*** Data supplied ***

/-- From the accept to the abort sample of snapshot `k`, all before it clean. -/
theorem runs_acceptToSample {s : State} {i : Instr} {rest : List HostAct} {k : Nat} {v : Byte}
    {rd qe bu : List Bool} {ab : List AbortCode} (hw : s.par.wf = true) (h : Transfers i s)
    (hv : (snapshots s.par.masks s.bl i)[k]? = some v)
    (hinp : Listed s.inp (.present (encode i) :: rest) (List.replicate (k + 1) true ++ rd) qe bu
      (List.replicate k Config.abortNone ++ ab)) :
    let bs := snapshots s.par.masks s.bl i
    let u := s.startTransfer bs (moreOf i)
    ∃ mem inp, Listed inp rest rd qe bu ab ∧
      runs (1 + (if s.ph = .idle then 1 else 0) + (4 * k + 3)) s =
        .next (u.during .chk k (k + 1) mem inp
          (sentEvents u bs k v ++ (cleanEvents u bs k ++ (openEvents s).reverse))) := by
  obtain ⟨inp₁, h₁, hbegin⟩ := runs_begin hw h hinp
  obtain ⟨mem, inp₂, h₂, hrun⟩ := runs_cleanToSample (sends_startTransfer hw h) hv h₁
  exact ⟨mem, inp₂, h₂, (runs_add hbegin).trans hrun⟩

/-! ## Whole commands -/

/-- The last of a command's snapshots. -/
theorem getElem?_last {bs : List Byte} (h : bs ≠ []) :
    ∃ k v, bs.length = k + 1 ∧ bs[k]? = some v := by
  obtain ⟨k, hk⟩ := Nat.exists_eq_succ_of_ne_zero (List.length_eq_zero_iff.not.2 h)
  exact ⟨k, bs[k], hk, List.getElem?_eq_getElem (by omega)⟩

/-- From the accept of a command that leaves its frame open to its response, all samples clean. -/
theorem runs_acceptToOpen {s : State} {i : Instr} {rest : List HostAct} {rd qe bu : List Bool}
    {ab : List AbortCode} (hw : s.par.wf = true) (h : Transfers i s) (hm : moreOf i = true) :
    let bs := snapshots s.par.masks s.bl i
    let u := s.startTransfer bs (moreOf i)
    Listed s.inp (.present (encode i) :: rest) (List.replicate bs.length true ++ rd) qe bu
      (List.replicate bs.length Config.abortNone ++ ab) →
    ∃ mem inp, Listed inp rest rd qe bu ab ∧
      runs (1 + (if s.ph = .idle then 1 else 0) + 4 * bs.length) s =
        .next (u.responded .held bs.length bs.length .ok Config.abortNone mem inp
          (cleanEvents u bs bs.length ++ (openEvents s).reverse)) := by
  intro bs u hinp
  obtain ⟨k, v, hk, hv⟩ := getElem?_last (snapshots_ne_nil s.par.masks s.bl h.notSetbl)
  have hk : bs.length = k + 1 := hk
  rw [hk, List.replicate_succ' (n := k) (a := Config.abortNone), List.append_assoc] at hinp
  obtain ⟨mem, inp₁, h₁, hrun⟩ := runs_acceptToSample hw h hv hinp
  obtain ⟨inp₂, h₂, hend⟩ :=
    step_chk_during_open (sends_startTransfer hw h) h₁ hk hm (k + 1)
  refine ⟨mem, inp₂, h₂, ?_⟩
  rw [hk, cleanEvents_succ hv]
  rw [hk] at hend
  exact (runs_add hrun).trans (runs_one hend)

/-- From the accept of a command that closes its frame through the drain, all samples clean. -/
theorem runs_acceptToDrained {s : State} {i : Instr} {rest : List HostAct}
    {rd qe bu : List Bool} {ab : List AbortCode} (hw : s.par.wf = true) (h : Transfers i s)
    (hm : moreOf i = false) :
    let bs := snapshots s.par.masks s.bl i
    let u := s.startTransfer bs (moreOf i)
    Listed s.inp (.present (encode i) :: rest) (List.replicate bs.length true ++ rd) (true :: qe)
      (false :: bu) (List.replicate bs.length Config.abortNone ++ ab) →
    ∃ mem inp, Listed inp rest rd qe bu ab ∧
      runs (1 + (if s.ph = .idle then 1 else 0) + 4 * bs.length + 2) s =
        .next (u.during .chkF bs.length bs.length mem inp (.pollBusy false :: .pollQEmpty true ::
          (cleanEvents u bs bs.length ++ (openEvents s).reverse))) := by
  intro bs u hinp
  obtain ⟨k, v, hk, hv⟩ := getElem?_last (snapshots_ne_nil s.par.masks s.bl h.notSetbl)
  have hk : bs.length = k + 1 := hk
  rw [hk, List.replicate_succ' (n := k) (a := Config.abortNone), List.append_assoc] at hinp
  obtain ⟨mem, inp₁, h₁, hrun⟩ := runs_acceptToSample hw h hv hinp
  obtain ⟨inp₂, h₂, hdrain⟩ :=
    runs_lastSampleToDrained (sends_startTransfer hw h) h₁ hk hm (k + 1)
  refine ⟨mem, inp₂, h₂, ?_⟩
  rw [hk, cleanEvents_succ hv]
  rw [hk] at hdrain
  exact (runs_add hrun).trans hdrain

theorem cleanTrace_reverse (s : State) (i : Instr) (bs : List Byte) :
    (cleanTrace s.par s.targetAddr (s.ph = .idle) (moreOf i) bs).reverse =
      (endEvents (moreOf i) bs.length).reverse ++
        (cleanEvents (s.startTransfer bs (moreOf i)) bs bs.length ++ (openEvents s).reverse) := by
  simp [cleanTrace, cleanEvents_length, openEvents]

theorem abortedTrace_reverse (s : State) (i : Instr) (bs : List Byte) (k : Nat) (v : Byte)
    (code : AbortCode) :
    let u := s.startTransfer bs (moreOf i)
    (abortedTrace s.par s.targetAddr (s.ph = .idle) (moreOf i) bs k v code).reverse =
      .respond .busAbort (BitVec.ofNat 3 (k + 1)) code :: .clearAbort :: .pollAbort code ::
        (sentEvents u bs k v ++ (cleanEvents u bs k ++ (openEvents s).reverse)) := by
  simp [abortedTrace, cleanEvents, openEvents, sentEvents, byteEvents]

theorem lateAbortTrace_reverse (s : State) (i : Instr) (hm : moreOf i = false) (bs : List Byte)
    (code : AbortCode) :
    let u := s.startTransfer bs (moreOf i)
    (lateAbortTrace s.par s.targetAddr (s.ph = .idle) bs code).reverse =
      .respond .busAbort (BitVec.ofNat 3 bs.length) code :: .clearAbort :: .pollAbort code ::
        .pollBusy false :: .pollQEmpty true ::
          (cleanEvents u bs bs.length ++ (openEvents s).reverse) := by
  simp [lateAbortTrace, cleanEvents_length, openEvents, hm]

/-- Settles O45: the accept, the snapshots, and the end with the frame left open or drained. -/
theorem cleanCommandRunsToItsResponse : Obligations.CleanCommandRunsToItsResponse := by
  unfold Obligations.CleanCommandRunsToItsResponse
  intro s i rest rd qe bu ab hw hrst hready hset hraw bs n hhost hrd hab hdrain
  have htr : Transfers i s := ⟨hready, hset, hraw⟩
  rw [cleanTrace_reverse, endEvents]
  rcases Bool.eq_false_or_eq_true (moreOf i) with hm | hm
  · rw [if_pos hm] at hab
    obtain ⟨mem, inp, h', hrun⟩ := runs_acceptToOpen hw htr hm ⟨hrst, hhost, hrd, rfl, rfl, hab⟩
    rw [if_pos hm, if_pos hm, if_pos hm]
    exact ⟨_, hrun, rfl, rfl, rfl, rfl, rfl, rfl, rfl, rfl, rfl, h'.host, rfl⟩
  · obtain ⟨hqe, hbu⟩ := hdrain hm
    have hm' : ¬ moreOf i = true := Bool.eq_false_iff.1 hm
    rw [if_neg hm', List.replicate_succ', List.append_assoc] at hab
    obtain ⟨mem, inp₁, h₁, hrun⟩ := runs_acceptToDrained hw htr hm ⟨hrst, hhost, hrd, hqe, hbu, hab⟩
    obtain ⟨inp₂, h₂, hend⟩ := step_chkF_during (sends_startTransfer hw htr) h₁ n
    rw [if_neg hm', if_neg hm', if_neg hm']
    exact ⟨_, (runs_add hrun).trans (runs_one hend), rfl, rfl, rfl, rfl, rfl, rfl, rfl, rfl, rfl,
      h₂.host, rfl⟩

/-- Settles O46: the samples before the bad one are clean, and the bad one takes the exit. -/
theorem abortedCommandStopsAtItsSample : Obligations.AbortedCommandStopsAtItsSample := by
  unfold Obligations.AbortedCommandStopsAtItsSample
  intro s i rest rd qe bu ab a hw hrst hready hset hraw bs n code opened hhost hbad
  have htr : Transfers i s := ⟨hready, hset, hraw⟩
  have hs := sends_startTransfer hw htr
  refine ⟨fun k v hv hrd hab => ?_, fun hm hrd hqe hbu hab => ?_⟩
  · rw [abortedTrace_reverse]
    obtain ⟨mem, inp₁, h₁, hrun⟩ := runs_acceptToSample hw htr hv ⟨hrst, hhost, hrd, rfl, rfl, hab⟩
    obtain ⟨inp₂, h₂, hend⟩ := step_abort_during hs h₁ hbad (.inl rfl) k (k + 1)
    exact ⟨_, (runs_add hrun).trans (runs_one hend), rfl, rfl, rfl, rfl, rfl, h₂.host, rfl⟩
  · rw [lateAbortTrace_reverse s i hm]
    obtain ⟨mem, inp₁, h₁, hrun⟩ := runs_acceptToDrained hw htr hm ⟨hrst, hhost, hrd, hqe, hbu, hab⟩
    obtain ⟨inp₂, h₂, hend⟩ := step_abort_during hs h₁ hbad (.inr rfl) n n
    exact ⟨_, (runs_add hrun).trans (runs_one hend), rfl, rfl, rfl, rfl, rfl, h₂.host, rfl⟩

end Sys2Proof.Machine
end

section
/-! The sequential procedure and the transition table (spec/41_transfer_engine.md R138): part by
part, the procedure ends in a state exactly when the steps of the table lead there. -/

namespace Sys2Proof.Machine

/-! ## Functions with fuel -/

/-- More fuel does not change a result. -/
def FuelMono {α : Type} (f : Nat → Option α) : Prop :=
  ∀ ⦃m n : Nat⦄ ⦃a : α⦄, m ≤ n → f m = some a → f n = some a

/-- With some fuel `f` gives `a`. -/
def Yields {α : Type} (f : Nat → Option α) (a : α) : Prop := ∃ fuel, f fuel = some a

theorem fuelMono_const {α : Type} (o : Option α) : FuelMono fun _ => o :=
  fun _ _ _ _ h => h

theorem yields_const {α : Type} {o : Option α} {a : α} : Yields (fun _ => o) a ↔ o = some a :=
  ⟨fun ⟨_, h⟩ => h, fun h => ⟨0, h⟩⟩

theorem FuelMono.bind {α β : Type} {f : Nat → Option α} {g : Nat → α → Option β} (hf : FuelMono f)
    (hg : ∀ a, FuelMono (g · a)) : FuelMono fun n => (f n).bind (g n) := by
  intro m n b hmn h
  obtain ⟨a, ha, hb⟩ := Option.bind_eq_some_iff.1 h
  exact Option.bind_eq_some_iff.2 ⟨a, hf hmn ha, hg a hmn hb⟩

/-- Two parts in sequence may share their fuel. -/
theorem yields_bind {α β : Type} {f : Nat → Option α} {g : Nat → α → Option β} (hf : FuelMono f)
    (hg : ∀ a, FuelMono (g · a)) {b : β} :
    Yields (fun n => (f n).bind (g n)) b ↔ ∃ a, Yields f a ∧ Yields (g · a) b := by
  refine ⟨fun ⟨n, h⟩ => ?_, fun ⟨a, ⟨m, ha⟩, n, hb⟩ => ⟨max m n, ?_⟩⟩
  · obtain ⟨a, ha, hb⟩ := Option.bind_eq_some_iff.1 h
    exact ⟨a, ⟨n, ha⟩, n, hb⟩
  · exact Option.bind_eq_some_iff.2 ⟨a, hf (le_max_left ..) ha, hg a (le_max_right ..) hb⟩

/-! ## Steps of the table to a ready port -/

/-- The steps of the table first make the port ready in `t`. -/
def Reaches (s t : State) : Prop := ∃ n, toReady n s = some t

*** End of Data supplied ***

* [Brief]: In the listing above, find the line with "(lateAbortTrace s.par s.targetAddr" and the line with "rw [if_neg hm', if_neg hm', if_neg hm']", then print exactly those lines and every line between them.

* [Task answer]:
    (lateAbortTrace s.par s.targetAddr (s.ph = .idle) bs code).reverse =
      .respond .busAbort (BitVec.ofNat 3 bs.length) code :: .clearAbort :: .pollAbort code ::
        .pollBusy false :: .pollQEmpty true ::
          (cleanEvents u bs bs.length ++ (openEvents s).reverse) := by
  simp [lateAbortTrace, cleanEvents_length, openEvents, hm]

/-- Settles O45: the accept, the snapshots, and the end with the frame left open or drained. -/
theorem cleanCommandRunsToItsResponse : Obligations.CleanCommandRunsToItsResponse := by
  unfold Obligations.CleanCommandRunsToItsResponse
  intro s i rest rd qe bu ab hw hrst hready hset hraw bs n hhost hrd hab hdrain
  have htr : Transfers i s := ⟨hready, hset, hraw⟩
  rw [cleanTrace_reverse, endEvents]
  rcases Bool.eq_false_or_eq_true (moreOf i) with hm | hm
  · rw [if_pos hm] at hab
    obtain ⟨mem, inp, h', hrun⟩ := runs_acceptToOpen hw htr hm ⟨hrst, hhost, hrd, rfl, rfl, hab⟩
    rw [if_pos hm, if_pos hm, if_pos hm]
    exact ⟨_, hrun, rfl, rfl, rfl, rfl, rfl, rfl, rfl, rfl, rfl, h'.host, rfl⟩
  · obtain ⟨hqe, hbu⟩ := hdrain hm
    have hm' : ¬ moreOf i = true := Bool.eq_false_iff.1 hm
    rw [if_neg hm', List.replicate_succ', List.append_assoc] at hab
    obtain ⟨mem, inp₁, h₁, hrun⟩ := runs_acceptToDrained hw htr hm ⟨hrst, hhost, hrd, hqe, hbu, hab⟩
    obtain ⟨inp₂, h₂, hend⟩ := step_chkF_during (sends_startTransfer hw htr) h₁ n
    rw [if_neg hm', if_neg hm', if_neg hm']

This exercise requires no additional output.